Okay, maybe it doesn’t look like a fancy briefcase or equipment case, it’s functional. This plastic case from Stanley opens up, allowing the two sides to sit flat, holding all your tools. Plastic covers over the two sides keep things in place while opening. Each side has several compartments, allowing you to organize your tools. The center section consists of six plastic parts drawers to keep your most commonly needed small parts conveniently at hand. The one potential drawback is that the latches are plastic, so may break if used extensively.
Before embarking on the current stage of my life, I spent 15 years as a Manufacturing Engineer in both the medical equipment field (medical electronics) and automotive engineering (city transit buses). After that, I owned a small construction company, mostly doing residential remodeling and commercial tenant finishes. I am no longer in either of these fields, but still get my hands plenty dirty as a consummate do-it-yourselfer; working on everything from remodeling my own home to rebuilding my car’s engines. My hobby (when I can find the time) is woodworking; making everything from toilet paper holders, to shelves, to music stands for my own home. My wife long ago gave up the idea that a two car garage is for parking two cars; it is my workshop.
While I cannot claim to having worked professionally with all types of tools, I have worked professionally with some.

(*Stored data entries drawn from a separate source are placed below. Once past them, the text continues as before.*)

theorem State.trialOutcome_frame {anc : State} {M : Nat} {s : State} (hm : Sub 0x200000000007800000000000000000002 M) (hk : anc.Within M s) : anc.Within M (State.trialOutcome s) := by
  unfold State.trialOutcome
  repeat' first
    | with_reducible assumption | with_reducible refine State.logEvSev_frame ?_ ?_ | with_reducible refine ite_frame ?_ ?_
    | with_reducible exact hm.mono (by decide) | with_reducible exact hm.bit (by decide) | simp only [or_true, true_and, and_true]
    | with_reducible refine And.intro ?_ ?_ | with_reducible exact .inl (hm.bit (by decide)) | split | dsimp only
    | with_reducible refine State.frame_mk ?_ ?_

theorem State.romEnd_frame {anc : State} {M : Nat} {s : State} {b : Boot} (hm : Sub 0x8b400000000078ffffffffffffffffffff M) (hk : anc.Within M s) : anc.Within M (State.romEnd s b) := by
  unfold State.romEnd
  repeat' first
    | with_reducible assumption | with_reducible refine State.chooseCopy_frame ?_ ?_
    | refine State.chooseCopy_frame_eq ?_ (by with_reducible assumption) ?_ | with_reducible refine State.recovery_frame ?_ ?_
    | with_reducible refine State.wf_frame ?_ ?_ | with_reducible refine State.emptyRecord_frame ?_ ?_
    | with_reducible refine State.inc_frame ?_ ?_ | with_reducible refine State.identity_frame ?_ ?_
    | with_reducible refine State.restoreRungs_frame ?_ ?_ | with_reducible refine State.boardFault_frame ?_ ?_
    | refine State.chooseImage_frame_some ?_ (by with_reducible assumption) ?_ | with_reducible refine State.chooseImage_frame ?_ ?_
    | refine State.chooseImage_frame_eq ?_ (by with_reducible assumption) ?_ | with_reducible refine State.phaseStart_frame ?_ ?_
    | with_reducible refine State.trialOutcome_frame ?_ ?_ | with_reducible refine ite_frame ?_ ?_
    | with_reducible exact hm.mono (by decide) | with_reducible exact hm.bit (by decide)
    | ((with_reducible refine page_bit (B := ?_) (n := ?_) (k := ?_) hm ?_ ?_ ?_); (on_goal 4 => rfl); all_goals decide)
    | with_reducible exact corePage_bit hm (by decide) (by decide) (by decide) | with_reducible exact hm.any (by decide) _
    | with_reducible exact hm.anyPage (by decide) _ | split | dsimp only

theorem State.platformEnd_frame {anc : State} {M : Nat} {s : State} {bad : List (Nat × Nat)} (hm : Sub 0xe14fc0be7d007800000703000101130003 M) (hk : anc.Within M s) : anc.Within M (State.platformEnd s bad) := by
  unfold State.platformEnd
  repeat' first
    | with_reducible assumption | with_reducible refine State.blockErr_frame ?_ ?_ ?_ | with_reducible refine State.wf_frame ?_ ?_
    | with_reducible refine State.phaseStart_frame ?_ ?_ | with_reducible refine State.dieFailure_frame ?_ ?_
    | with_reducible refine State.each_frame ?_ ?_ | intro _ | with_reducible refine ite_frame ?_ ?_
    | with_reducible exact hm.mono (by decide) | with_reducible exact hm.bit (by decide)
    | ((with_reducible refine page_bit (B := ?_) (n := ?_) (k := ?_) hm ?_ ?_ ?_); (on_goal 4 => rfl); all_goals decide)
    | with_reducible exact corePage_bit hm (by decide) (by decide) (by decide) | split | dsimp only

theorem State.restoreHbm_frame {anc : State} {M : Nat} {s : State} (hm : Sub 0x100000000 M) (hk : anc.Within M s) : anc.Within M (State.restoreHbm s) := by
  unfold State.restoreHbm
  repeat' first
    | with_reducible assumption | with_reducible refine State.wf_frame ?_ ?_ | with_reducible refine State.each_frame ?_ ?_ | intro _
    | with_reducible exact hm.mono (by decide) | with_reducible exact hm.bit (by decide) | dsimp only

theorem State.linksStart_frame {anc : State} {M : Nat} {s : State} (hm : Sub 0x1000000000000 M) (hk : anc.Within M s) : anc.Within M (State.linksStart s) := by
  unfold State.linksStart
  repeat' first
    | with_reducible assumption | with_reducible refine State.wf_frame ?_ ?_ | with_reducible refine State.each_frame ?_ ?_
    | with_reducible refine State.when_frame ?_ ?_ | intro _ | with_reducible exact hm.mono (by decide)
    | with_reducible exact hm.bit (by decide) | dsimp only

theorem State.memoryEnd_frame {anc : State} {M : Nat} {s : State} (hm : Sub 0x8100000000007800000001000100000003 M) (hk : anc.Within M s) : anc.Within M (State.memoryEnd s) := by
  unfold State.memoryEnd
  repeat' first
    | with_reducible assumption | with_reducible refine State.phaseStart_frame ?_ ?_
    | with_reducible refine State.linksStart_frame ?_ ?_ | with_reducible refine State.restoreHbm_frame ?_ ?_
    | with_reducible refine ite_frame ?_ ?_ | with_reducible exact hm.mono (by decide) | split | dsimp only

theorem State.linksEnd_frame {anc : State} {M : Nat} {s : State} (hm : Sub 0x8100000000007800000000000000000003 M) (hk : anc.Within M s) : anc.Within M (State.linksEnd s) := by
  unfold State.linksEnd
  repeat' first
    | with_reducible assumption | with_reducible refine State.phaseStart_frame ?_ ?_ | with_reducible refine State.wf_frame ?_ ?_
    | with_reducible refine ite_frame ?_ ?_ | with_reducible exact hm.mono (by decide) | with_reducible exact hm.bit (by decide)
    | simp only [or_true, true_and, and_true] | with_reducible refine And.intro ?_ ?_
    | with_reducible exact .inl (hm.bit (by decide)) | split | dsimp only | with_reducible refine State.frame_mk ?_ ?_

theorem State.selfTest_frame {anc : State} {M : Nat} {s : State} {pc : Nat} {engines : Nat} {sram : Bool} {logic : Bool} {ni : Bool} {signature : Nat} (hm : Sub 0x114000000000780000000000000040020b M) (hk : anc.Within M s) : anc.Within M (State.selfTest s pc engines sram logic ni signature) := by
  unfold State.selfTest
  repeat' first
    | with_reducible assumption | with_reducible refine State.wf_frame ?_ ?_ | with_reducible refine State.evidence_frame ?_ ?_
    | with_reducible refine ite_frame ?_ ?_ | with_reducible exact hm.mono (by decide) | with_reducible exact hm.bit (by decide)
    | simp only [or_true, true_and, and_true] | with_reducible refine And.intro ?_ ?_
    | with_reducible exact .inl (hm.bit (by decide)) | split | dsimp only | with_reducible refine State.frame_mk ?_ ?_

theorem State.bringupFences_frame {anc : State} {M : Nat} {s : State} (hm : Sub 0xf8efcefe7db27cffffffffffffffffffff M) (hk : anc.Within M s) : anc.Within M (State.bringupFences s) := by
  unfold State.bringupFences
  repeat' first
    | with_reducible assumption | with_reducible refine State.wf_frame ?_ ?_ | with_reducible refine State.fenceAll_frame ?_ ?_
    | with_reducible exact hm.mono (by decide) | with_reducible exact hm.bit (by decide) | with_reducible exact hm.any (by decide) _
    | with_reducible exact hm.anyPage (by decide) _ | simp only [or_true, true_and, and_true] | with_reducible refine And.intro ?_ ?_
    | with_reducible exact .inl (hm.bit (by decide)) | dsimp only | with_reducible refine State.frame_mk ?_ ?_

theorem State.assignRoles_frame {anc : State} {M : Nat} {s : State} (hm : Sub 0x100000000200000 M) (hk : anc.Within M s) : anc.Within M (State.assignRoles s) := by
  unfold State.assignRoles
  repeat' first
    | with_reducible assumption | with_reducible refine State.handover_frame ?_ ?_ | with_reducible refine State.each_frame ?_ ?_
    | intro _ | with_reducible refine ite_frame ?_ ?_ | with_reducible exact hm.mono (by decide) | split | dsimp only

theorem State.coresEnd_frame {anc : State} {M : Nat} {s : State} {bad : List Nat} (hm : Sub 0x1ffffffffffffffffffffffffffffffffff M) (hk : anc.Within M s) : anc.Within M (State.coresEnd s bad) := by
  unfold State.coresEnd
  repeat' first
    | with_reducible assumption | with_reducible refine State.bringupFences_frame ?_ ?_
    | with_reducible refine State.release_frame ?_ ?_ | with_reducible refine State.phaseStart_frame ?_ ?_
    | with_reducible refine State.assignRoles_frame ?_ ?_ | with_reducible refine State.tryOwed_frame ?_ ?_
    | with_reducible refine State.lateResets_frame ?_ ?_ | with_reducible refine State.replan_frame ?_ ?_
    | with_reducible refine State.each_frame ?_ ?_ | with_reducible refine State.when_frame ?_ ?_ | intro _
    | with_reducible refine ite_frame ?_ ?_ | with_reducible exact hm.mono (by decide) | split | dsimp only
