theorem State.progAborted_keeps {anc : State} (s : State) (e : Nat) (op : ProgOp) (hk : anc.Keeps s) : anc.Keeps (State.progAborted s e op) := by
  unfold State.progAborted
  repeat' first
    | with_reducible assumption | with_reducible apply State.progEnd_keeps | dsimp only

theorem State.progAbort_keeps {anc : State} (s : State) (e : Nat) (hk : anc.Keeps s) : anc.Keeps (State.progAbort s e) := by
  unfold State.progAbort
  repeat' first
    | with_reducible assumption | with_reducible apply State.wf_keeps | with_reducible apply State.setProg_keeps
    | with_reducible apply State.progAborted_keeps | with_reducible refine ite_keeps ?_ ?_ | split | dsimp only

theorem State.dequeue_keeps {anc : State} (s : State) (e : Nat) (hk : anc.Keeps s) : anc.Keeps (State.dequeue s e) := by
  unfold State.dequeue
  repeat' first
    | with_reducible assumption | with_reducible apply State.wf_keeps | with_reducible apply State.setProg_keeps
    | with_reducible apply State.setInt_keeps | with_reducible apply State.capture_keeps
    | with_reducible apply State.activationStop_keeps | with_reducible apply State.journal_keeps
    | with_reducible apply State.setBankState_keeps | with_reducible refine ite_keeps ?_ ?_ | split | dsimp only

theorem State.nextPulse_keeps {anc : State} (s : State) (e : Nat) (o : ProgOp) (x3 : Nat) (hk : anc.Keeps s) : anc.Keeps (State.nextPulse s e o x3) := by
  induction x3 generalizing s o with
  | zero =>
  simp only [State.nextPulse]
  try repeat' first
    | with_reducible assumption | with_reducible apply State.setProg_keeps | with_reducible apply State.wf_keeps
    | with_reducible apply State.journal_keeps | with_reducible apply State.each_keeps | with_reducible apply foldl_keeps
    | with_reducible apply foldl_keeps_pair | with_reducible apply foldl_keeps_triple | with_reducible apply State.when_keeps
    | with_reducible refine State.keeps_fields ?_ | intro _ | with_reducible refine ite_keeps ?_ ?_ | split | dsimp only
    | simp only [State.keeps_mk]
  | succ n ih =>
  simp only [State.nextPulse]
  repeat' first
    | with_reducible assumption | with_reducible apply ih | with_reducible apply State.setProg_keeps | with_reducible apply State.wf_keeps
    | with_reducible apply State.journal_keeps | with_reducible apply State.each_keeps | with_reducible apply foldl_keeps
    | with_reducible apply foldl_keeps_pair | with_reducible apply foldl_keeps_triple | with_reducible apply State.when_keeps
    | with_reducible refine State.keeps_fields ?_ | intro _ | with_reducible refine ite_keeps ?_ ?_ | split | dsimp only
    | simp only [State.keeps_mk]

theorem State.rowPulseEnd_keeps {anc : State} (s : State) (e : Nat) (hk : anc.Keeps s) : anc.Keeps (State.rowPulseEnd s e) := by
  unfold State.rowPulseEnd
  repeat' first
    | with_reducible assumption | with_reducible apply State.wf_keeps | with_reducible apply State.progAborted_keeps
    | with_reducible apply State.nextPulse_keeps | with_reducible refine State.keeps_fields ?_
    | with_reducible refine State.keeps_put_regs ?_ | with_reducible refine ite_keeps ?_ ?_ | split | dsimp only
    | simp only [State.keeps_mk]

theorem State.judgeProg_keeps {anc : State} (s : State) (e : Nat) (noise : List Int) (hk : anc.Keeps s) : anc.Keeps (State.judgeProg s e noise) := by
  unfold State.judgeProg
  repeat' first
    | with_reducible assumption | with_reducible apply State.progDone_keeps | with_reducible apply State.progFail_keeps
    | with_reducible refine ite_keeps ?_ ?_ | split | dsimp only

theorem State.verifyStep_keeps {anc : State} (s : State) (e : Nat) (devs : List Int) (noise : List Int) (hk : anc.Keeps s) : anc.Keeps (State.verifyStep s e devs noise) := by
  unfold State.verifyStep
  repeat' first
    | with_reducible assumption | with_reducible apply State.setProg_keeps | with_reducible apply State.judgeProg_keeps
    | with_reducible apply State.nextPulse_keeps | with_reducible apply State.wf_keeps | with_reducible apply State.journal_keeps
    | with_reducible apply State.when_keeps | intro _ | with_reducible refine ite_keeps ?_ ?_ | split | dsimp only

theorem State.verifyDeadline_keeps {anc : State} (s : State) (e : Nat) (hk : anc.Keeps s) : anc.Keeps (State.verifyDeadline s e) := by
  unfold State.verifyDeadline
  repeat' first
    | with_reducible assumption | with_reducible apply State.inc_keeps | with_reducible apply State.setProg_keeps
    | with_reducible refine ite_keeps ?_ ?_ | split | dsimp only

theorem State.startOwed_keeps {anc : State} (s : State) (e : Nat) (o : ProgOp) (hk : anc.Keeps s) : anc.Keeps (State.startOwed s e o) := by
  unfold State.startOwed
  repeat' first
    | with_reducible assumption | with_reducible apply State.loadImage_keeps
    | refine State.loadImage_keeps_eq (by with_reducible assumption) ?_ | with_reducible apply State.oasisStart_keeps
    | refine State.oasisStart_keeps_eq (by with_reducible assumption) ?_ | with_reducible apply State.unitEv_keeps
    | with_reducible apply State.setInt_keeps | with_reducible apply State.wf_keeps | with_reducible apply State.activationStop_keeps
    | with_reducible refine ite_keeps ?_ ?_ | split | dsimp only

theorem State.tryOwed_keeps {anc : State} (s : State) (e : Nat) (hk : anc.Keeps s) : anc.Keeps (State.tryOwed s e) := by
  unfold State.tryOwed
  repeat' first
    | with_reducible assumption | with_reducible apply State.startOwed_keeps | with_reducible apply State.setProg_keeps
    | with_reducible refine ite_keeps ?_ ?_ | split | dsimp only

theorem State.oweRetrims_keeps {anc : State} (s : State) (e : Nat) (before : State) (hk : anc.Keeps s) : anc.Keeps (State.oweRetrims s e before) := by
  unfold State.oweRetrims
  repeat' first
    | with_reducible assumption | with_reducible apply State.tryOwed_keeps | with_reducible apply State.setProg_keeps
    | with_reducible apply State.each_keeps | intro _ | with_reducible refine ite_keeps ?_ ?_ | split | dsimp only

theorem State.wornOut_keeps {anc : State} (s : State) (e : Nat) (before : State) (hk : anc.Keeps s) : anc.Keeps (State.wornOut s e before) := by
  unfold State.wornOut
  repeat' first
    | with_reducible assumption | with_reducible apply State.suspect_keeps | with_reducible apply State.each_keeps
    | with_reducible apply State.when_keeps | intro _ | dsimp only

theorem State.progInterrupt_keeps {anc : State} (s : State) (e : Nat) (hk : anc.Keeps s) : anc.Keeps (State.progInterrupt s e) := by
  unfold State.progInterrupt
  repeat' first
    | with_reducible assumption | with_reducible apply State.progEnd_keeps | with_reducible apply State.setProg_keeps
    | with_reducible refine ite_keeps ?_ ?_ | split | dsimp only

theorem State.localFlip_keeps {anc : State} (s : State) (e : Nat) (hk : anc.Keeps s) : anc.Keeps (State.localFlip s e) := by
  unfold State.localFlip
  repeat' first
    | with_reducible assumption | with_reducible apply State.retrack_keeps | with_reducible apply State.wf_keeps
    | with_reducible apply State.each_keeps | intro _ | with_reducible refine ite_keeps ?_ ?_ | split | dsimp only

theorem execPilotSweepDue_keeps {anc : State} (e : Nat) (b : Nat) (s : State) (hk : anc.Keeps s) : ∃ out, execPilotSweepDue e b s = .next out ∧ anc.Keeps out := by
  unfold execPilotSweepDue
  refine ⟨_, rfl, ?_⟩
  repeat' first
    | with_reducible assumption | with_reducible apply State.sweepDue_keeps | dsimp only

theorem execPilotSubStep_keeps {anc : State} (e : Nat) (b : Nat) (noise : List Int) (s : State) (hk : anc.Keeps s) : ∃ out, execPilotSubStep e b noise s = .next out ∧ anc.Keeps out := by
  unfold execPilotSubStep
  refine ⟨_, rfl, ?_⟩
  repeat' first
    | with_reducible assumption | with_reducible apply State.wornOut_keeps | with_reducible apply State.oweRetrims_keeps
    | with_reducible apply State.pilotStep_keeps | dsimp only

theorem execForcedSweep_keeps {anc : State} (e : Nat) (b : Nat) (noise : List (List Int)) (s : State) (hk : anc.Keeps s) : ∃ out, execForcedSweep e b noise s = .next out ∧ anc.Keeps out := by
  unfold execForcedSweep
  refine ⟨_, rfl, ?_⟩
  repeat' first
    | with_reducible assumption | with_reducible apply State.wornOut_keeps | with_reducible apply State.oweRetrims_keeps
    | with_reducible apply State.forcedSweep_keeps | dsimp only

theorem execPilotStale_keeps {anc : State} (e : Nat) (s : State) (hk : anc.Keeps s) : ∃ out, execPilotStale e s = .next out ∧ anc.Keeps out := by
  unfold execPilotStale
  refine ⟨_, rfl, ?_⟩
  repeat' first
    | with_reducible assumption | with_reducible apply State.pilotStale_keeps | dsimp only

theorem execProgDequeue_keeps {anc : State} (s : State) (hk : anc.Keeps s) : ∃ out, execProgDequeue s = .next out ∧ anc.Keeps out := by
  unfold execProgDequeue
  refine ⟨_, rfl, ?_⟩
  repeat' first
    | with_reducible assumption | with_reducible apply State.dequeue_keeps | split | dsimp only

theorem execDeferExpiry_keeps {anc : State} (e : Nat) (s : State) (hk : anc.Keeps s) : ∃ out, execDeferExpiry e s = .next out ∧ anc.Keeps out := by
  unfold execDeferExpiry
  refine ⟨_, rfl, ?_⟩
  repeat' first
    | with_reducible assumption | with_reducible apply State.wf_keeps | with_reducible apply State.setProg_keeps
    | with_reducible refine ite_keeps ?_ ?_ | split | dsimp only

theorem execRowPulseEnd_keeps {anc : State} (e : Nat) (s : State) (hk : anc.Keeps s) : ∃ out, execRowPulseEnd e s = .next out ∧ anc.Keeps out := by
  unfold execRowPulseEnd
  refine ⟨_, rfl, ?_⟩
  repeat' first
    | with_reducible assumption | with_reducible apply State.wornOut_keeps | with_reducible apply State.tryOwed_keeps
    | with_reducible apply State.rowPulseEnd_keeps | dsimp only

theorem execVerifyDeadline_keeps {anc : State} (e : Nat) (s : State) (hk : anc.Keeps s) : ∃ out, execVerifyDeadline e s = .next out ∧ anc.Keeps out := by
  unfold execVerifyDeadline
  refine ⟨_, rfl, ?_⟩
  repeat' first
    | with_reducible assumption | with_reducible apply State.verifyDeadline_keeps | dsimp only

theorem execElapsedTick_keeps {anc : State} (s : State) (hk : anc.Keeps s) : ∃ out, execElapsedTick s = .next out ∧ anc.Keeps out := by
  unfold execElapsedTick
  refine ⟨_, rfl, ?_⟩
  repeat' first
    | with_reducible assumption | with_reducible refine State.keeps_fields ?_ | dsimp only | simp only [State.keeps_mk]

theorem execElapsedCommit_keeps {anc : State} (s : State) (hk : anc.Keeps s) : ∃ out, execElapsedCommit s = .next out ∧ anc.Keeps out := by
  unfold execElapsedCommit
  refine ⟨_, rfl, ?_⟩
  repeat' first
    | with_reducible assumption | with_reducible refine State.keeps_fields ?_ | dsimp only | simp only [State.keeps_mk]

end Sys2Proof.Machine
end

This comes from my previous careers, where I had to specify, buy and at times live with those decisions. Additionally, I would have to say that my engineering background has given me a thorough understanding of the construction of such tools. So, while I may not have used a particular type of tool personally, I have the knowledge to cut through all the advertising hype and statistics; in order to get at the truth of how well a tool will operate and last.
In my current career as a writer, I've written over 90 books. This includes my own titles and those I've written on contract. I've also written a complete website on how to build your own home.